### Work required
Below is a block of records. Copy every line in it that contains the word "wantUp".

### Material for this task

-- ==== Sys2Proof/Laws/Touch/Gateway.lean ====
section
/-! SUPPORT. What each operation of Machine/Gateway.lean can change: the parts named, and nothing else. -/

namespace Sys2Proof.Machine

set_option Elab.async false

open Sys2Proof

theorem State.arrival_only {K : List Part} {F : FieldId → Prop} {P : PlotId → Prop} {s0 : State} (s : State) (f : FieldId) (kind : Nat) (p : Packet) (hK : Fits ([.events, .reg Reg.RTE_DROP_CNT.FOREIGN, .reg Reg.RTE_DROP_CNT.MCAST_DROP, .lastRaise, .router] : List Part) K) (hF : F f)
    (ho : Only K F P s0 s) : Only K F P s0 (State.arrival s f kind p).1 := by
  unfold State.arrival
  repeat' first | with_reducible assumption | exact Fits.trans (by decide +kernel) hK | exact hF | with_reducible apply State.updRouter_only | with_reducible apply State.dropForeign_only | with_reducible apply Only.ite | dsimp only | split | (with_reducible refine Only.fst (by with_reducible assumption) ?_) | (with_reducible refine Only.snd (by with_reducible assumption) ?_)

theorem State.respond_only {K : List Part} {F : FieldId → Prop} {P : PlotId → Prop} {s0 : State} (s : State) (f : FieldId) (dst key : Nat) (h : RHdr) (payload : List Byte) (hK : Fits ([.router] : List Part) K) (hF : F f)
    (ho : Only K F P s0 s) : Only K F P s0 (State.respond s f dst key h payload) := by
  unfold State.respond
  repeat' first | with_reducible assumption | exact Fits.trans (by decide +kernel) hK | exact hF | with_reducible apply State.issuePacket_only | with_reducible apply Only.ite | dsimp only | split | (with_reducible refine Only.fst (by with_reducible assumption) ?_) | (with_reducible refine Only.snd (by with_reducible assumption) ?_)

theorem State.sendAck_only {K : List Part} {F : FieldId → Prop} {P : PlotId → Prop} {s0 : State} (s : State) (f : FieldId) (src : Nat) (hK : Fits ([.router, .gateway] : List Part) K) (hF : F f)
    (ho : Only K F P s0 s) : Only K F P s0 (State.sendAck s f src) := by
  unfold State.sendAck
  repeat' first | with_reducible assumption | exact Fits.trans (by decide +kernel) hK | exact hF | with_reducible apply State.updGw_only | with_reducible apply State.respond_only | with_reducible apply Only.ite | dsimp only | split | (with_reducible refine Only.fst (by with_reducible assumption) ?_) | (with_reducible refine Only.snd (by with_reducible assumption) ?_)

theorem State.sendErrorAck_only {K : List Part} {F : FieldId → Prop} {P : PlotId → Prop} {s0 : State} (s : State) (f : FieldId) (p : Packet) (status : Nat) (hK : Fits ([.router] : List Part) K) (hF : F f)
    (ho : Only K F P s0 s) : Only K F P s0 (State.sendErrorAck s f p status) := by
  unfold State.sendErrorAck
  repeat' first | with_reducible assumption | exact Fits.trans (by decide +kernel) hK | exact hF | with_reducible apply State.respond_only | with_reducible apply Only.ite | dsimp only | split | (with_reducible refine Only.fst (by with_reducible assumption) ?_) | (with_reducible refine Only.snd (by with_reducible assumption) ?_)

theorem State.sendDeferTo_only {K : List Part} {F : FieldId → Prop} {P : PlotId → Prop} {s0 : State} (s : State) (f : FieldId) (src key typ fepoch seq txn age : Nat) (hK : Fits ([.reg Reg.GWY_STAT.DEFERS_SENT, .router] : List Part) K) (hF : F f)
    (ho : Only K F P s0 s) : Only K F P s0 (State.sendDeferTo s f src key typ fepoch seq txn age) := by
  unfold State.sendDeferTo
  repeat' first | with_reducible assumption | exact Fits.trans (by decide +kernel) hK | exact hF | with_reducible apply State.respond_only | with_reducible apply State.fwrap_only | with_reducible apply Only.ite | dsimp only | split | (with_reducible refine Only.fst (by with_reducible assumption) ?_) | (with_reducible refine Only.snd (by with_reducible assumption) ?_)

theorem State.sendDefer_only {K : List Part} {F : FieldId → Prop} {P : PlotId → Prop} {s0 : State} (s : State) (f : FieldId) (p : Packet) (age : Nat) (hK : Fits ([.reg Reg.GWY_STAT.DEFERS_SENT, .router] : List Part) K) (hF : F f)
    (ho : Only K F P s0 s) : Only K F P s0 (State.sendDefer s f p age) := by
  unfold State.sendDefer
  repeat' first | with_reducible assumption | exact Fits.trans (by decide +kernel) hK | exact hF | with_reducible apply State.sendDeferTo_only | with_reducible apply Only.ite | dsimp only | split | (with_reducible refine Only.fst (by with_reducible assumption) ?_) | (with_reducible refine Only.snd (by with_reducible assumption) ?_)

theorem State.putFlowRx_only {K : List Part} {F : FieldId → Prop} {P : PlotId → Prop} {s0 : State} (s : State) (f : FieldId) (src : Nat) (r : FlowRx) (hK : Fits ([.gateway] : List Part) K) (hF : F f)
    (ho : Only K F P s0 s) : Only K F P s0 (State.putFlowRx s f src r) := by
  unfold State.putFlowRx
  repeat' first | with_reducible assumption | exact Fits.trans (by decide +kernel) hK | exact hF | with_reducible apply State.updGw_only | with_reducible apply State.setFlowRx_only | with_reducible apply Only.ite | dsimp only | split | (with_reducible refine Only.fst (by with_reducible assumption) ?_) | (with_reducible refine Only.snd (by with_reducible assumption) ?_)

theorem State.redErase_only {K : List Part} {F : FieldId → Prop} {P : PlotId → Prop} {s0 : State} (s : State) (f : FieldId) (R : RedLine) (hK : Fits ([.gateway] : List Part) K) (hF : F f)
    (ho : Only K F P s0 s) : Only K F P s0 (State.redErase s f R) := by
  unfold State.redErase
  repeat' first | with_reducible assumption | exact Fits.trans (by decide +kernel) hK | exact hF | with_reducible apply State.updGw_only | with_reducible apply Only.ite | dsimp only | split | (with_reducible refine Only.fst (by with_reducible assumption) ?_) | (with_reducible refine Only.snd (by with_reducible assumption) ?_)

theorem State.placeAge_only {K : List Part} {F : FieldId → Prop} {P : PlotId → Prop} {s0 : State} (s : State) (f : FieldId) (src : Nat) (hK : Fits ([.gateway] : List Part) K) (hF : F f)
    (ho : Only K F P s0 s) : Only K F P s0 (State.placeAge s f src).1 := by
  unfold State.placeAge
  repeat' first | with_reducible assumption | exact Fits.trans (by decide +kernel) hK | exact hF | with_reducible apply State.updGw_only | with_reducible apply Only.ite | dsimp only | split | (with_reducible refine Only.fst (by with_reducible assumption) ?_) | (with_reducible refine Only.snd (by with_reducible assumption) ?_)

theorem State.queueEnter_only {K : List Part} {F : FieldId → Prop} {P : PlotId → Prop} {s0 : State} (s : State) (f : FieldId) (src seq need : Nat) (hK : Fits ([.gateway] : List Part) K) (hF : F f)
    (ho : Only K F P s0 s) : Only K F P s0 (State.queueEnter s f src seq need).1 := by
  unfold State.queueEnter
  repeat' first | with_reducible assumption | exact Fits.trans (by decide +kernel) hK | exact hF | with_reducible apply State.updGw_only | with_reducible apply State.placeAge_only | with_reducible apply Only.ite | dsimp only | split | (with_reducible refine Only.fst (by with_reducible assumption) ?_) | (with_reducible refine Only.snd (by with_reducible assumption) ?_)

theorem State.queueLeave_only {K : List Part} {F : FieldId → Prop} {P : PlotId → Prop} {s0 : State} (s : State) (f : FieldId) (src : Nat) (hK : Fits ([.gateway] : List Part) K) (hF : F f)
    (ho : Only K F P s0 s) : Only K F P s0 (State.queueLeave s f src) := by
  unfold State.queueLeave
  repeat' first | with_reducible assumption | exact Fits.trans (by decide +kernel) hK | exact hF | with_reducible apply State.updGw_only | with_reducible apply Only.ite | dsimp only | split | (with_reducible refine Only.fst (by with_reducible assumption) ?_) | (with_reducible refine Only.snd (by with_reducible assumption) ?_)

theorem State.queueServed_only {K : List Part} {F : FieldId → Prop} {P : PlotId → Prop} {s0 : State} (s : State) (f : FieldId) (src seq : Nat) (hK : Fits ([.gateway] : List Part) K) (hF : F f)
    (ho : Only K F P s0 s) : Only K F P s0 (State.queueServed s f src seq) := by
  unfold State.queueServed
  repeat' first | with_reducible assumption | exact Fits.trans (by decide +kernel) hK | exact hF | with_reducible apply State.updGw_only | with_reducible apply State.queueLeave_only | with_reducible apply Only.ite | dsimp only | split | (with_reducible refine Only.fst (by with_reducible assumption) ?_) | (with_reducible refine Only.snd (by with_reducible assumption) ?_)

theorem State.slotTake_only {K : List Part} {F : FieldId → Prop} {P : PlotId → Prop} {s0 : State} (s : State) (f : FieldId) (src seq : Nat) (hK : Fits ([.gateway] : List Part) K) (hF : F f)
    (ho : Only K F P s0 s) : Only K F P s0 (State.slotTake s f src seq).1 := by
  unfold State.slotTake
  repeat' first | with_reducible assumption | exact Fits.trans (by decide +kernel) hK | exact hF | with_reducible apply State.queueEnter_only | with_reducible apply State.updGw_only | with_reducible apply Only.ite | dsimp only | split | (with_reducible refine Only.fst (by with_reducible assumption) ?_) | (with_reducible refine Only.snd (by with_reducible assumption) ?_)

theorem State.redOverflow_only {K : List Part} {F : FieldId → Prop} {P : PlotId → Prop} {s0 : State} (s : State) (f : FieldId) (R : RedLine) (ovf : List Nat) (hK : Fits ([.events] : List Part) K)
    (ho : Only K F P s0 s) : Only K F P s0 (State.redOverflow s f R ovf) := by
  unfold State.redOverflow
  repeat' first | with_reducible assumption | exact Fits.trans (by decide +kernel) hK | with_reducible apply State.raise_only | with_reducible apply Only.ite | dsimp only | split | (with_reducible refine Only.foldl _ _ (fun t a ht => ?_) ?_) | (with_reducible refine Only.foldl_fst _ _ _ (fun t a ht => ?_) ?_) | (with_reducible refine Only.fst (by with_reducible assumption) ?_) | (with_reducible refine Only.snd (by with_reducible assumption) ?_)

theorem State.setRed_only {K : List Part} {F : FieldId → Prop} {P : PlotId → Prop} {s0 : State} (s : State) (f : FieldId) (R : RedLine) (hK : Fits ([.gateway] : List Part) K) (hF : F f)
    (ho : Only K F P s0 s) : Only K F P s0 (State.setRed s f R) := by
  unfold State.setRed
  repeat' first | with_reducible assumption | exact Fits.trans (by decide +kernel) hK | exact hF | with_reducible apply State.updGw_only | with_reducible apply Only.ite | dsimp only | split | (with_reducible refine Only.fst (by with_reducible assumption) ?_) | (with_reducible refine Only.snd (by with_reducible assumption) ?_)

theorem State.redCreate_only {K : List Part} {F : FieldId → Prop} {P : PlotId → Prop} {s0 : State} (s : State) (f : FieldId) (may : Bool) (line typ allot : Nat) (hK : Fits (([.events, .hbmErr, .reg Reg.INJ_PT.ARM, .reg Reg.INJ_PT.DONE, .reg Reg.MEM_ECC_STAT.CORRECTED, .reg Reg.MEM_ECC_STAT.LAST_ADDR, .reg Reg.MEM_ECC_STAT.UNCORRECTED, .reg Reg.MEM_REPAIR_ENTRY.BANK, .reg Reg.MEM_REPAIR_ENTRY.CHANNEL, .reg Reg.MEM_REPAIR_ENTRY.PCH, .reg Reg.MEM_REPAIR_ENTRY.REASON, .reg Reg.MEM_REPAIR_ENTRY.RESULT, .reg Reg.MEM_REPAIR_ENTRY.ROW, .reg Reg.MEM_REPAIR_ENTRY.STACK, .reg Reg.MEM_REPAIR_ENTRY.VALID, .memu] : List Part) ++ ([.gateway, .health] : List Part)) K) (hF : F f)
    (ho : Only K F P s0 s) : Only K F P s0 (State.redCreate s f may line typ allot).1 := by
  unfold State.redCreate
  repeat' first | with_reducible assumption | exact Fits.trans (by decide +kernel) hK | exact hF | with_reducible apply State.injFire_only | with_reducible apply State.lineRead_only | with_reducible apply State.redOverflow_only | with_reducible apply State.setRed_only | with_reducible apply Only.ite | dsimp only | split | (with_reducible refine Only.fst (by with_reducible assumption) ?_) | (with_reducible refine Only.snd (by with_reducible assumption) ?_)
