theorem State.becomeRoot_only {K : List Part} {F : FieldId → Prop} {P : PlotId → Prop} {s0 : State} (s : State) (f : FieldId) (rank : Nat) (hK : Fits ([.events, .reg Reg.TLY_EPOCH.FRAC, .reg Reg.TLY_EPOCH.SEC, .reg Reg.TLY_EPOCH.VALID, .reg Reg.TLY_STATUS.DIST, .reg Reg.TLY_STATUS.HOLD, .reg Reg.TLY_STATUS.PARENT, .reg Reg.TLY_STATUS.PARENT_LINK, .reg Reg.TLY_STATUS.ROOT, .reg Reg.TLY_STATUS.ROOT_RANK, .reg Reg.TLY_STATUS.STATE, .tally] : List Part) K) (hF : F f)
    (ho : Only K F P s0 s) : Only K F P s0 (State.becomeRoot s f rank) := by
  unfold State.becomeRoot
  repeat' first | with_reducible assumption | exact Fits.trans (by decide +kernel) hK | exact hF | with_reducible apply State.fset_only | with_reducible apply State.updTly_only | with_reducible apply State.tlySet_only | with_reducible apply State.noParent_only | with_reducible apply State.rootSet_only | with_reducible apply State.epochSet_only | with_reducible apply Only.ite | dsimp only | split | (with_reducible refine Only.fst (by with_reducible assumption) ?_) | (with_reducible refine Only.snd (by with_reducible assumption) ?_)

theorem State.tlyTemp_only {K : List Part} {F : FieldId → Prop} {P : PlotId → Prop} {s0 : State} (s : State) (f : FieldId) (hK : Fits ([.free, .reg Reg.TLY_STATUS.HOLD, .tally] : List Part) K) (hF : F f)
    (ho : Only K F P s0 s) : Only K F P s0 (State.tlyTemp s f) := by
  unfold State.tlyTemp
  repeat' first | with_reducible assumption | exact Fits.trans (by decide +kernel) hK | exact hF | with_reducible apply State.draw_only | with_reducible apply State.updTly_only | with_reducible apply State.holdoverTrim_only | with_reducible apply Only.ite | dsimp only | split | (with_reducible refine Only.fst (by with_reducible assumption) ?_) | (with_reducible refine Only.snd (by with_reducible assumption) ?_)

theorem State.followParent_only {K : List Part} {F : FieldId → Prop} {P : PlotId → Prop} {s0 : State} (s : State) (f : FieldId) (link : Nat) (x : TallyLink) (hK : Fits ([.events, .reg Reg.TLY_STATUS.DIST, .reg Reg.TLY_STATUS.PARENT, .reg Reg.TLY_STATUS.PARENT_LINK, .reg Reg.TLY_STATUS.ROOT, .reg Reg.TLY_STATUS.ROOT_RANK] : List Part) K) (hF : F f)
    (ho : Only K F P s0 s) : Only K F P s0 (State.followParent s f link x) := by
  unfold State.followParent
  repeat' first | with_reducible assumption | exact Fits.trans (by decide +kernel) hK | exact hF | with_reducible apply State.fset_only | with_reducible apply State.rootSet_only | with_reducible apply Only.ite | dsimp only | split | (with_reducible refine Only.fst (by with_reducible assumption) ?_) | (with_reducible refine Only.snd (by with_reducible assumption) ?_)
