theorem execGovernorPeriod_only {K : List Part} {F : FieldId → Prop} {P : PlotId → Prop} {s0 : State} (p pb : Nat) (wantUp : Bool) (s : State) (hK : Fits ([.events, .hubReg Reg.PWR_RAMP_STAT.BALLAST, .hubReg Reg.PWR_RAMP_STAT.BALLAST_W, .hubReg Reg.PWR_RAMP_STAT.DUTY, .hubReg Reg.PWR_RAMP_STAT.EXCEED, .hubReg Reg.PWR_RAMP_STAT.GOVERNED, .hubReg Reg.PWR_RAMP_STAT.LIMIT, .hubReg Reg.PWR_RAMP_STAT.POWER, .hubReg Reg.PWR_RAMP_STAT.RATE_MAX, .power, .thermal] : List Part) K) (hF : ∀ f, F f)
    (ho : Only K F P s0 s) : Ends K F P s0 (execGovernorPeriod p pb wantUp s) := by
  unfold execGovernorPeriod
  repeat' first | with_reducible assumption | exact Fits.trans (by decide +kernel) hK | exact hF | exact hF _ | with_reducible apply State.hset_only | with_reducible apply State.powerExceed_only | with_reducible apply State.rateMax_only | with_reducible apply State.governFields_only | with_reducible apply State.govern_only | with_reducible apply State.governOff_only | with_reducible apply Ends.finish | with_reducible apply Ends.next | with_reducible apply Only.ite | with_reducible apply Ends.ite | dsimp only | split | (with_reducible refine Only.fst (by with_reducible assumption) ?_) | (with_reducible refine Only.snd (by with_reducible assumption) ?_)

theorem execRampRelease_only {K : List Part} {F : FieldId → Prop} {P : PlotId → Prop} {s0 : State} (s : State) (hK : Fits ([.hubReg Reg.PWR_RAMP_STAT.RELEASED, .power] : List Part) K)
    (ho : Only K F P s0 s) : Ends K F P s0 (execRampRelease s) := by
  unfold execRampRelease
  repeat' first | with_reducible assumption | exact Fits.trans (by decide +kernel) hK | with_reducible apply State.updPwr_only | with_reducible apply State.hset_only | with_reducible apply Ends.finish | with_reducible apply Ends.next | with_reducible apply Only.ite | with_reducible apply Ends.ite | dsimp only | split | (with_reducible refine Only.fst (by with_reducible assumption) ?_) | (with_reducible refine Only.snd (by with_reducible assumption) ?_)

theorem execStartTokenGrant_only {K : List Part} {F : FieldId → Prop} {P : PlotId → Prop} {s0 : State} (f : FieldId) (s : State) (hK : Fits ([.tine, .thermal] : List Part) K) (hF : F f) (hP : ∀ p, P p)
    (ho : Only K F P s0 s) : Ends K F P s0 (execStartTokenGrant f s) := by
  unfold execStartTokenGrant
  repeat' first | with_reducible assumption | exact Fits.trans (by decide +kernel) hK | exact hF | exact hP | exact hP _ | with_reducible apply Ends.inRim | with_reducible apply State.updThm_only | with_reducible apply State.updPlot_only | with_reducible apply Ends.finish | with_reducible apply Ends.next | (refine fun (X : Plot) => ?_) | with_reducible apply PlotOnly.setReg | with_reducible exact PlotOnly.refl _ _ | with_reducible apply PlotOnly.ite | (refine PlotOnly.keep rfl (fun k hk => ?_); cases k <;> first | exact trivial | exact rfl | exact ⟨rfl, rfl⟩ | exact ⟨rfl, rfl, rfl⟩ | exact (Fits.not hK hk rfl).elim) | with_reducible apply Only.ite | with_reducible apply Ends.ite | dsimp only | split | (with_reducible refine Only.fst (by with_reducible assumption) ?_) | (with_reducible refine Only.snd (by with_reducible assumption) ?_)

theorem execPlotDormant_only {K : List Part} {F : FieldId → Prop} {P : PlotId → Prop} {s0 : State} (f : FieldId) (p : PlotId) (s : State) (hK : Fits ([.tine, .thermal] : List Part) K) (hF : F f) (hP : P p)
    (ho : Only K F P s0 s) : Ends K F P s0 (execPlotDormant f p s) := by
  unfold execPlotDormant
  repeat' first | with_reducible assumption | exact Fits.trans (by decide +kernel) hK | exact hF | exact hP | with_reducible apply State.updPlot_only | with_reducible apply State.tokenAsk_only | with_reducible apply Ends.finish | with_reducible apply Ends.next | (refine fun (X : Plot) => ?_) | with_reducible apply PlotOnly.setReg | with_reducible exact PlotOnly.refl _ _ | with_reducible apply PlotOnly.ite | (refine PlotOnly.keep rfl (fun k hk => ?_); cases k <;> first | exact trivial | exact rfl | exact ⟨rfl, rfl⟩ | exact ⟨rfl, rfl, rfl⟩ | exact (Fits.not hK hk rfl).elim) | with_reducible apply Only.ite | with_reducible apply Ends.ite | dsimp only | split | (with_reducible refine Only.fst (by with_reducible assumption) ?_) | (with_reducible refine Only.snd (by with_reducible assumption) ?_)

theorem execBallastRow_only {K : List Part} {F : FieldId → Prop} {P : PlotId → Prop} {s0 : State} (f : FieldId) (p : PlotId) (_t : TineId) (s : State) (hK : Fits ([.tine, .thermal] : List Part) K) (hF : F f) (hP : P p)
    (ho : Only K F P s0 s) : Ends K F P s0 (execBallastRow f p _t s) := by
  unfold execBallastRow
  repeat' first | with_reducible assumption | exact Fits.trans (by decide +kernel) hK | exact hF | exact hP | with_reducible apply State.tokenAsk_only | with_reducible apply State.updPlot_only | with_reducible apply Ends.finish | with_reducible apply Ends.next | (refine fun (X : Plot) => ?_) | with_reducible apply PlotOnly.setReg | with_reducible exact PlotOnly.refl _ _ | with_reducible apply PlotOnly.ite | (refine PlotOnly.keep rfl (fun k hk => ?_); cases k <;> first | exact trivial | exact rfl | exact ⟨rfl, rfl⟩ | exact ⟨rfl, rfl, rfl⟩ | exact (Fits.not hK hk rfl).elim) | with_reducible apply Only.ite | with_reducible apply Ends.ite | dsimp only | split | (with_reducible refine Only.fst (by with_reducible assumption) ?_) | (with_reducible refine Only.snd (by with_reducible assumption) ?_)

### Task result
theorem execGovernorPeriod_only {K : List Part} {F : FieldId → Prop} {P : PlotId → Prop} {s0 : State} (p pb : Nat) (wantUp : Bool) (s : State) (hK : Fits ([.events, .hubReg Reg.PWR_RAMP_STAT.BALLAST, .hubReg Reg.PWR_RAMP_STAT.BALLAST_W, .hubReg Reg.PWR_RAMP_STAT.DUTY, .hubReg Reg.PWR_RAMP_STAT.EXCEED, .hubReg Reg.PWR_RAMP_STAT.GOVERNED, .hubReg Reg.PWR_RAMP_STAT.LIMIT, .hubReg Reg.PWR_RAMP_STAT.POWER, .hubReg Reg.PWR_RAMP_STAT.RATE_MAX, .power, .thermal] : List Part) K) (hF : ∀ f, F f)
    (ho : Only K F P s0 s) : Ends K F P s0 (execGovernorPeriod p pb wantUp s) := by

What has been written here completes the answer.